**TASK REQUIREMENTS**
Lines that include the word "left" should be copied from the listing that follows.

++++ SOURCE INFORMATION ++++

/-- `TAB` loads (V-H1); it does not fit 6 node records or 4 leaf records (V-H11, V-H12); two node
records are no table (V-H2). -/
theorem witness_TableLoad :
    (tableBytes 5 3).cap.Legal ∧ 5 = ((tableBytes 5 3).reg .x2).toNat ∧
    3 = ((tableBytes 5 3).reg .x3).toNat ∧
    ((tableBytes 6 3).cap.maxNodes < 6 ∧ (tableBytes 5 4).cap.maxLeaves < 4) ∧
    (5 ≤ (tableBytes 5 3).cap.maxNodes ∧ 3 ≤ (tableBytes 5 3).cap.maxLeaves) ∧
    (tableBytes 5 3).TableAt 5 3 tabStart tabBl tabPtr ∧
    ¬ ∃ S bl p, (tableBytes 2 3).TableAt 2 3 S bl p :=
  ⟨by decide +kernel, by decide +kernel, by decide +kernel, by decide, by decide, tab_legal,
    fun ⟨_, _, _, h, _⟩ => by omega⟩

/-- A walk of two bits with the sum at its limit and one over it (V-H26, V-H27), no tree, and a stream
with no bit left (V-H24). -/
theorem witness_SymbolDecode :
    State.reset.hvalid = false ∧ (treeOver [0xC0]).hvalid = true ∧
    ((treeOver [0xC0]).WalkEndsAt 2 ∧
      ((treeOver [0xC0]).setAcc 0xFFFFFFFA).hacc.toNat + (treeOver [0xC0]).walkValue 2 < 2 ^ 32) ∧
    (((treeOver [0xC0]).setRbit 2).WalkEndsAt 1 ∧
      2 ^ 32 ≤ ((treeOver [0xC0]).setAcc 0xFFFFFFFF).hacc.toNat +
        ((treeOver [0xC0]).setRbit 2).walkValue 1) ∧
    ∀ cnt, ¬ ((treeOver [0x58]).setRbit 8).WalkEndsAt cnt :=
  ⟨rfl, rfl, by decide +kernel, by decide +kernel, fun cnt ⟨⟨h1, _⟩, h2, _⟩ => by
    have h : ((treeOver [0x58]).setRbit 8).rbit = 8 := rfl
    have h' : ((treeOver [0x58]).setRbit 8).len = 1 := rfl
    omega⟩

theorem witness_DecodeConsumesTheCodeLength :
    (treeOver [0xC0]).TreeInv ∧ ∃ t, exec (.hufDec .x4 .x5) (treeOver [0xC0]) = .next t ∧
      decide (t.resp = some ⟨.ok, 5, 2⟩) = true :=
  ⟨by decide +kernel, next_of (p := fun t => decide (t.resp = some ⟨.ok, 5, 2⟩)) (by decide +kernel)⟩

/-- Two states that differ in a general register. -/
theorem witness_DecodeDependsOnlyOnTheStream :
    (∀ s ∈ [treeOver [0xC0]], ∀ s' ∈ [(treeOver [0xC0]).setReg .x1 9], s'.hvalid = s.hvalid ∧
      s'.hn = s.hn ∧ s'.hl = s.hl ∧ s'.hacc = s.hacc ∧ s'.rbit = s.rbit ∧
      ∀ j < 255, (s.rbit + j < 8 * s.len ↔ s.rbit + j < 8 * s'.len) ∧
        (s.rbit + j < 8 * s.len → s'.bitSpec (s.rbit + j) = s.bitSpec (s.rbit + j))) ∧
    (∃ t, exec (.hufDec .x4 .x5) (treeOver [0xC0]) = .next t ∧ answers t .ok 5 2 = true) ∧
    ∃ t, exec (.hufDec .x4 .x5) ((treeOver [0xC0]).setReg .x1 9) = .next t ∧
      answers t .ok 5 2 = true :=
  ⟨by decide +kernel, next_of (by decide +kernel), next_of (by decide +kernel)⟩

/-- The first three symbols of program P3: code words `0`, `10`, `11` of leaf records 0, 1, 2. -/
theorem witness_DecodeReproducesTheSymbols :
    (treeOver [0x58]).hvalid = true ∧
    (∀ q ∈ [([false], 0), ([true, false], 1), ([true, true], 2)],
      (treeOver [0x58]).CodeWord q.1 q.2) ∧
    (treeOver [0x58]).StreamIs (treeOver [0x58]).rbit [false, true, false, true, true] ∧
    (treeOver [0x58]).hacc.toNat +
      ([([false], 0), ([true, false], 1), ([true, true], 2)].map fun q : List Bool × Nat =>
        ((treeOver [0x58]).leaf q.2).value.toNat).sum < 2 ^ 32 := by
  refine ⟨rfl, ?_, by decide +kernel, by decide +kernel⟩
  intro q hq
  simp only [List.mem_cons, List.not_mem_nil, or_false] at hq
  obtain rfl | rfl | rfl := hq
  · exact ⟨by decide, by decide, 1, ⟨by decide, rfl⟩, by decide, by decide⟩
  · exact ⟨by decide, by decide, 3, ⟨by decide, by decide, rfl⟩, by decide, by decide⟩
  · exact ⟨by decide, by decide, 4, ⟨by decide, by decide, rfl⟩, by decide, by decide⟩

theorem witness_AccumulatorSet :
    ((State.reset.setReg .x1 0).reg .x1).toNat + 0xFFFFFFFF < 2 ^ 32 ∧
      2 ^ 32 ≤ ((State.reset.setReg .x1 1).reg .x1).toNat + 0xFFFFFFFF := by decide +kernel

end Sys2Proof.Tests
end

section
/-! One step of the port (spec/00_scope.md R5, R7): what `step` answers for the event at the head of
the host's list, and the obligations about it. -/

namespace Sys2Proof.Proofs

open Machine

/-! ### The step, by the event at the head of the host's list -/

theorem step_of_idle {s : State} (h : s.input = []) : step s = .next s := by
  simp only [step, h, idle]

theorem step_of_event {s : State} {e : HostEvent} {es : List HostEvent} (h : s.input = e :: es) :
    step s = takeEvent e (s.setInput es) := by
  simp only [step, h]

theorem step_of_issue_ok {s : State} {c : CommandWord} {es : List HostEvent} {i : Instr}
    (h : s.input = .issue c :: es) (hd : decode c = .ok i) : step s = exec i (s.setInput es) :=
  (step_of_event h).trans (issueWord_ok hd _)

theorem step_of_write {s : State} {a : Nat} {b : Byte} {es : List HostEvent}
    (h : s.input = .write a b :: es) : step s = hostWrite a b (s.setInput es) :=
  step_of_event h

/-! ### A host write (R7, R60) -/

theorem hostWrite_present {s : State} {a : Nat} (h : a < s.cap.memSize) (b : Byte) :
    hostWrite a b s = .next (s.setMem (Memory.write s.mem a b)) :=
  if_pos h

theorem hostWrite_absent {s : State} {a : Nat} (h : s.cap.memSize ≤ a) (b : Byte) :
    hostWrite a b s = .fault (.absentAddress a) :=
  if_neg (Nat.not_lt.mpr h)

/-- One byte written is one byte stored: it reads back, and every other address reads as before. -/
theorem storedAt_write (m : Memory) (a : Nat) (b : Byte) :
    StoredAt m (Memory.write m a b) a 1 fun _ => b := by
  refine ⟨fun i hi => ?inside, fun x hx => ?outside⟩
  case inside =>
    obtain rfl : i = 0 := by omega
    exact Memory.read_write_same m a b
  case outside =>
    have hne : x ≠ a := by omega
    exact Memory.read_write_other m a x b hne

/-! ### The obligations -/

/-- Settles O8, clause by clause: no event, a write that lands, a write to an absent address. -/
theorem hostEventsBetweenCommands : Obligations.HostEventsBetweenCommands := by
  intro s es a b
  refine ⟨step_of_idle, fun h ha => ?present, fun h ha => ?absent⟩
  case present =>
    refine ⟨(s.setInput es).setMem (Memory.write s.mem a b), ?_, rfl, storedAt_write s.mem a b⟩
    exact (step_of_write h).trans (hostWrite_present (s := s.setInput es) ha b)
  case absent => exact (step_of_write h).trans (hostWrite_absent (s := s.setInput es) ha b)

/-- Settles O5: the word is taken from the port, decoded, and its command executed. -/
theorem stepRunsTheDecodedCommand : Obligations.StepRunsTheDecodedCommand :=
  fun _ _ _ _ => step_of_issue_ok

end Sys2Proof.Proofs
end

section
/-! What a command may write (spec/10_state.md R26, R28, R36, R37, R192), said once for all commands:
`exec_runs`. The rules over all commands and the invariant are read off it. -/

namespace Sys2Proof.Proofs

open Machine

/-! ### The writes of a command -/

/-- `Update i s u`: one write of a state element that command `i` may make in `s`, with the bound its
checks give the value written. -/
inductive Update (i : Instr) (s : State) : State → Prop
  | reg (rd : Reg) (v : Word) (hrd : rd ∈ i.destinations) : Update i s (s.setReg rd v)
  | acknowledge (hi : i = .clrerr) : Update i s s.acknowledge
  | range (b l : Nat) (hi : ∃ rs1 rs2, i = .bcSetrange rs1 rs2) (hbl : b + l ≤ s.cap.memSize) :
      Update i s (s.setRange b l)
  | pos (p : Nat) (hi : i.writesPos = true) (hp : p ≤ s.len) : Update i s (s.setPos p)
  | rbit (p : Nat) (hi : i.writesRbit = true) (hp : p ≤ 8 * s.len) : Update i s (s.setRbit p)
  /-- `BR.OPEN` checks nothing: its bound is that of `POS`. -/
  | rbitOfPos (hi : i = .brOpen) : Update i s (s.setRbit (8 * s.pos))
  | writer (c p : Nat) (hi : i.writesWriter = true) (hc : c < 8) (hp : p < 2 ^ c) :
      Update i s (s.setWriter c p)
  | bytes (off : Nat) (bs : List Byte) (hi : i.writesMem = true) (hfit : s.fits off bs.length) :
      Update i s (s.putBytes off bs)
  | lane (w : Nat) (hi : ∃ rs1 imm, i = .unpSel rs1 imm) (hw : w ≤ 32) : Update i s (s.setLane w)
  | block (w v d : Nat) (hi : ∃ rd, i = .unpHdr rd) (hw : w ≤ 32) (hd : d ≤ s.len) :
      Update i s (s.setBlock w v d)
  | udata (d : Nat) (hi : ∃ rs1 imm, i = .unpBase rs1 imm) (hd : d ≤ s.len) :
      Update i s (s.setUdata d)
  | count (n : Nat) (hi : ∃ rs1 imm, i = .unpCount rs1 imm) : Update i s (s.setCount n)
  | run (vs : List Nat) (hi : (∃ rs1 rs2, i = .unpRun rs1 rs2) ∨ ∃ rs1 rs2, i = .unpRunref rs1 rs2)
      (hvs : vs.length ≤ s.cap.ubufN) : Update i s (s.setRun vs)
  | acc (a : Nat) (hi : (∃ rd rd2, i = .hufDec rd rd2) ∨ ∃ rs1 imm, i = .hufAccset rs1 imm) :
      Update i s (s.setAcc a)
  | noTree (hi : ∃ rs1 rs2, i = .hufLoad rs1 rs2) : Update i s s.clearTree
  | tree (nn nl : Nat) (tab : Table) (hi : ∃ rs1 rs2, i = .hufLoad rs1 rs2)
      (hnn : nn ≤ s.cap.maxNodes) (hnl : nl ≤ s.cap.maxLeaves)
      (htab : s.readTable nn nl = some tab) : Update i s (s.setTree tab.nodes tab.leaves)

++++
++++ SOURCE INFORMATION ++++

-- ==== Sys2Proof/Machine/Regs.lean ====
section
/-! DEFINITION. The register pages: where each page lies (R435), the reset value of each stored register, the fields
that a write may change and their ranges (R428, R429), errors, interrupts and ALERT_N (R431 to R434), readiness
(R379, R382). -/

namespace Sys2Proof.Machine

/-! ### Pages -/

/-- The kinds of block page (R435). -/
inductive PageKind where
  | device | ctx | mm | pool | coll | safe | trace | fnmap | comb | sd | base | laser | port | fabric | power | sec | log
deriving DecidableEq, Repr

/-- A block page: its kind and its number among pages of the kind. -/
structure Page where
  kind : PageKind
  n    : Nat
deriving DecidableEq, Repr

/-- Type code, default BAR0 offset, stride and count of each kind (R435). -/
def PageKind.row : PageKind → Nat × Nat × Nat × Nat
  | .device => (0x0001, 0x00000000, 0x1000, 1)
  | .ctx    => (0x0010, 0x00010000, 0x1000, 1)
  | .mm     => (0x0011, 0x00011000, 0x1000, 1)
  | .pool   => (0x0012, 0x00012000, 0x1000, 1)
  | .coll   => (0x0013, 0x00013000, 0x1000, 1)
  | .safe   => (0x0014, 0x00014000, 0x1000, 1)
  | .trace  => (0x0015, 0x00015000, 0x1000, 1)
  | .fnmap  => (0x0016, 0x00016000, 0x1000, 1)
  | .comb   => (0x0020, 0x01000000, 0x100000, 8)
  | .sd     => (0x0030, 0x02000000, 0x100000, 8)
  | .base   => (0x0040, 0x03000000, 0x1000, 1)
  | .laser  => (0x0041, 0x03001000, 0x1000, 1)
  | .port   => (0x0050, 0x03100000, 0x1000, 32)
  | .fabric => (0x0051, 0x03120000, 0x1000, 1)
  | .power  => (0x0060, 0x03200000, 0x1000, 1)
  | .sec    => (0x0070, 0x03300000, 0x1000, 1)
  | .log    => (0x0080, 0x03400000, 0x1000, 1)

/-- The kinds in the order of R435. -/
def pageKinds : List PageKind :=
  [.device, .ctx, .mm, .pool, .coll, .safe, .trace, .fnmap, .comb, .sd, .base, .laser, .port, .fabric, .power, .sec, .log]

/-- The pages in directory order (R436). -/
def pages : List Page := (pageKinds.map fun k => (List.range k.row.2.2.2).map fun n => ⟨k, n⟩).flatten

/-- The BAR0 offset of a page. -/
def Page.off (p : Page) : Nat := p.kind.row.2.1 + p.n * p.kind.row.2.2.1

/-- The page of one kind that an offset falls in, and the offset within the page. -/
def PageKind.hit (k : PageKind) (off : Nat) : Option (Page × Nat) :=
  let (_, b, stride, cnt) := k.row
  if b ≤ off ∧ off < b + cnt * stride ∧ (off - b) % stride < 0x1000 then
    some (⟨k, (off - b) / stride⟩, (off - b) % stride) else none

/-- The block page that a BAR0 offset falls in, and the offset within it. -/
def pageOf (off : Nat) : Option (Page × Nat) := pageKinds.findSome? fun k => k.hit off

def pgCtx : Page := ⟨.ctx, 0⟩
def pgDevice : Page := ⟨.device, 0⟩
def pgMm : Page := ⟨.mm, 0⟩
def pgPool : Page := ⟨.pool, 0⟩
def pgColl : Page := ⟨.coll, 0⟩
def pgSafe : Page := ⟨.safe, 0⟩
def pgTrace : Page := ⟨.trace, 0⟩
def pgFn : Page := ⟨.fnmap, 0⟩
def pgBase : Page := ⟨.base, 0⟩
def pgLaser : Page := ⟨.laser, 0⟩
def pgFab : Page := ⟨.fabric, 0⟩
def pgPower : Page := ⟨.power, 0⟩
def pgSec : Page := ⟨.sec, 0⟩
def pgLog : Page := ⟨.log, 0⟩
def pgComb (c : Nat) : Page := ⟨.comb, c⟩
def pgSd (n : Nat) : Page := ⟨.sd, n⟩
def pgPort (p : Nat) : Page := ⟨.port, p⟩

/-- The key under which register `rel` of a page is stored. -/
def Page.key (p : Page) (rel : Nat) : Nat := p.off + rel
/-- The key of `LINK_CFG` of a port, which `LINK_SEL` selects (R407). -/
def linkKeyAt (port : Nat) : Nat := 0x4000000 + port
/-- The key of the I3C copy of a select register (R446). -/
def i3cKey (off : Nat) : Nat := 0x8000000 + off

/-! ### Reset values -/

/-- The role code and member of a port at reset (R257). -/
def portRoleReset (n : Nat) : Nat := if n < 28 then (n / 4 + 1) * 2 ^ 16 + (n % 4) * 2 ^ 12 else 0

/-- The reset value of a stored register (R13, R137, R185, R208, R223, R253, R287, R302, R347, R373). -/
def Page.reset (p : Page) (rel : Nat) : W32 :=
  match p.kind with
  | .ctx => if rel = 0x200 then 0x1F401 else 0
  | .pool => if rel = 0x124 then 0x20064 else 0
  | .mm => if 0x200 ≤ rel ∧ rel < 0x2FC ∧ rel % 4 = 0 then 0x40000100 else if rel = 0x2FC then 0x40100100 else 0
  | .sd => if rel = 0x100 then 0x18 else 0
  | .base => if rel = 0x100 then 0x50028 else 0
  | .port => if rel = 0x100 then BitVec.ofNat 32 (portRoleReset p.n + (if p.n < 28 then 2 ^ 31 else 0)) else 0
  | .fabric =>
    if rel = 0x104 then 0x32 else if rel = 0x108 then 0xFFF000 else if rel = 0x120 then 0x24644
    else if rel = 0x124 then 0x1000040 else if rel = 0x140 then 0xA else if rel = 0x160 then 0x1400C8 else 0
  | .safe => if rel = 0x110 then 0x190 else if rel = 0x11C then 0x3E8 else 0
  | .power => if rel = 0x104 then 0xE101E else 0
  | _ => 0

++++
++++ SOURCE INFORMATION ++++

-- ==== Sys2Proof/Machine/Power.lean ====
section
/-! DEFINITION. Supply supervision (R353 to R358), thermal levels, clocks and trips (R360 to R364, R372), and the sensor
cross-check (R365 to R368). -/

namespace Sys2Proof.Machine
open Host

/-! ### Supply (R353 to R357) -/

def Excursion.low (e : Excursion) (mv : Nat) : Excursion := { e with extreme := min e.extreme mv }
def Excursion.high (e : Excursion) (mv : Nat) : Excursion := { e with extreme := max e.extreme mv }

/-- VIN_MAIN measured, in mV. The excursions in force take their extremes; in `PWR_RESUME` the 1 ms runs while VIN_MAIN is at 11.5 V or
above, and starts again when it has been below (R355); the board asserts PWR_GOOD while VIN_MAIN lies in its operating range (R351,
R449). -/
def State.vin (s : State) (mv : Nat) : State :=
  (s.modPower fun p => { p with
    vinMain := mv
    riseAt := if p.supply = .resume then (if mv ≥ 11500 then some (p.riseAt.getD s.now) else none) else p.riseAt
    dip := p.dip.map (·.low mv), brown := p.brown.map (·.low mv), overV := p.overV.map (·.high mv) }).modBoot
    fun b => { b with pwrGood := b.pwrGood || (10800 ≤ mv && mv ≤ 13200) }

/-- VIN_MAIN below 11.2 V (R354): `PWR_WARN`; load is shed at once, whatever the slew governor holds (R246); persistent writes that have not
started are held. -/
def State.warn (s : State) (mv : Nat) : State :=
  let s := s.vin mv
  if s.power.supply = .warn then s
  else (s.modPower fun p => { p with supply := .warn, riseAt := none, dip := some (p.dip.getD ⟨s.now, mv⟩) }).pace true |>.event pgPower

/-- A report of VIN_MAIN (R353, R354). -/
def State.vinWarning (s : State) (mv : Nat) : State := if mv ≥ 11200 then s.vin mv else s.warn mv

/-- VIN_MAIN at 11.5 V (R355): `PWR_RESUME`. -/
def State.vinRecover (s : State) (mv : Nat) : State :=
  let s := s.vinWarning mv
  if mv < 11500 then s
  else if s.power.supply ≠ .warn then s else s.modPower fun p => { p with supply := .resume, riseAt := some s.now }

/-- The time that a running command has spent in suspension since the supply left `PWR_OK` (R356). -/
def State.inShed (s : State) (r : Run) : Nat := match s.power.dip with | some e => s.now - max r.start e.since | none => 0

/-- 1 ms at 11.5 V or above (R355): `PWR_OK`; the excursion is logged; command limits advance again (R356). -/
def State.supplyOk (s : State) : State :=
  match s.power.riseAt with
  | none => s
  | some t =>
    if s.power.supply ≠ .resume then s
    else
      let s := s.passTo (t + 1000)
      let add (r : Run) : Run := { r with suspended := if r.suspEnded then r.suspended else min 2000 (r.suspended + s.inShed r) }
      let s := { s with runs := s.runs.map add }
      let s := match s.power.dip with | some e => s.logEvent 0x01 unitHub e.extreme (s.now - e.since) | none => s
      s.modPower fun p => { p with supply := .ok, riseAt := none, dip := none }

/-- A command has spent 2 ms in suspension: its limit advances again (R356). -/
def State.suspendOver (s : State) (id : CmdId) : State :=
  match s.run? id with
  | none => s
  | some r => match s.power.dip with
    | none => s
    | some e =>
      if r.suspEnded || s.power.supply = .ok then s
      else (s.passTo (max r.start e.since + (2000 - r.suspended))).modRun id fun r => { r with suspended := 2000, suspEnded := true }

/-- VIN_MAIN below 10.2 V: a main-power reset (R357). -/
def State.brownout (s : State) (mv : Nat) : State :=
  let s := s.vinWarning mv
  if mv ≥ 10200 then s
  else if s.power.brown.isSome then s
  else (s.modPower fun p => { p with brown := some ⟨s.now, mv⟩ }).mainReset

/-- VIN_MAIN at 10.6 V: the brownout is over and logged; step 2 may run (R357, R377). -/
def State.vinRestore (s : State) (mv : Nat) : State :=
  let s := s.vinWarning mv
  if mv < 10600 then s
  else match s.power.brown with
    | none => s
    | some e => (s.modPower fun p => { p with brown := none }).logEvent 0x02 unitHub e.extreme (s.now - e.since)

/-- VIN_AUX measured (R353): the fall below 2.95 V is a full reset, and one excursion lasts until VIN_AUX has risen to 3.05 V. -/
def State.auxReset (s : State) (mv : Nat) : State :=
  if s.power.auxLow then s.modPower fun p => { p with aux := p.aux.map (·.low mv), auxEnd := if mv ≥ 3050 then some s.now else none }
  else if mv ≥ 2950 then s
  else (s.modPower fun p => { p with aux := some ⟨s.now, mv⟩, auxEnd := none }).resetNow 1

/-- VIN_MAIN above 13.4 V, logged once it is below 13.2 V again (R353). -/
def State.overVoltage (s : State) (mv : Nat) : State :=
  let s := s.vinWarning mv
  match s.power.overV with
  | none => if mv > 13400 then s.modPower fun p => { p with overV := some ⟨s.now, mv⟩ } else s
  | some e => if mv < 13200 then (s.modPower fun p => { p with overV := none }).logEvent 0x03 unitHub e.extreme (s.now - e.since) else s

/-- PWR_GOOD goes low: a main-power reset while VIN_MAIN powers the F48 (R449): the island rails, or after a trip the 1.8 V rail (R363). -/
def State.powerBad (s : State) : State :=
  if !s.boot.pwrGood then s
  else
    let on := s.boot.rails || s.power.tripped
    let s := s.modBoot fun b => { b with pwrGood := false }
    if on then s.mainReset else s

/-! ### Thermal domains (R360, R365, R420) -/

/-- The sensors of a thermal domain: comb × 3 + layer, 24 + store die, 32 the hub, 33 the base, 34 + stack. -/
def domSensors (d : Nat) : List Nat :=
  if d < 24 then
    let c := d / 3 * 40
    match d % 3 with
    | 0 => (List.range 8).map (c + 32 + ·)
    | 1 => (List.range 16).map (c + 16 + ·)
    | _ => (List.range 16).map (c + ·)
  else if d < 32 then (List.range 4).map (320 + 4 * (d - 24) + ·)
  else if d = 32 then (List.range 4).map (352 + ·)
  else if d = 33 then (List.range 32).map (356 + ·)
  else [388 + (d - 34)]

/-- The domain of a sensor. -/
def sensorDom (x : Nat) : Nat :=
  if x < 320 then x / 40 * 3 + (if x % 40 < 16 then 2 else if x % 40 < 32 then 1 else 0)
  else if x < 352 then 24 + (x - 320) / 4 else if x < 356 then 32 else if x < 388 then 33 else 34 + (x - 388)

++++

**THE COMPLETED TASK**
with no bit left (V-H24). -/
/-- The time that a running command has spent in suspension since the supply left `PWR_OK` (R356). -/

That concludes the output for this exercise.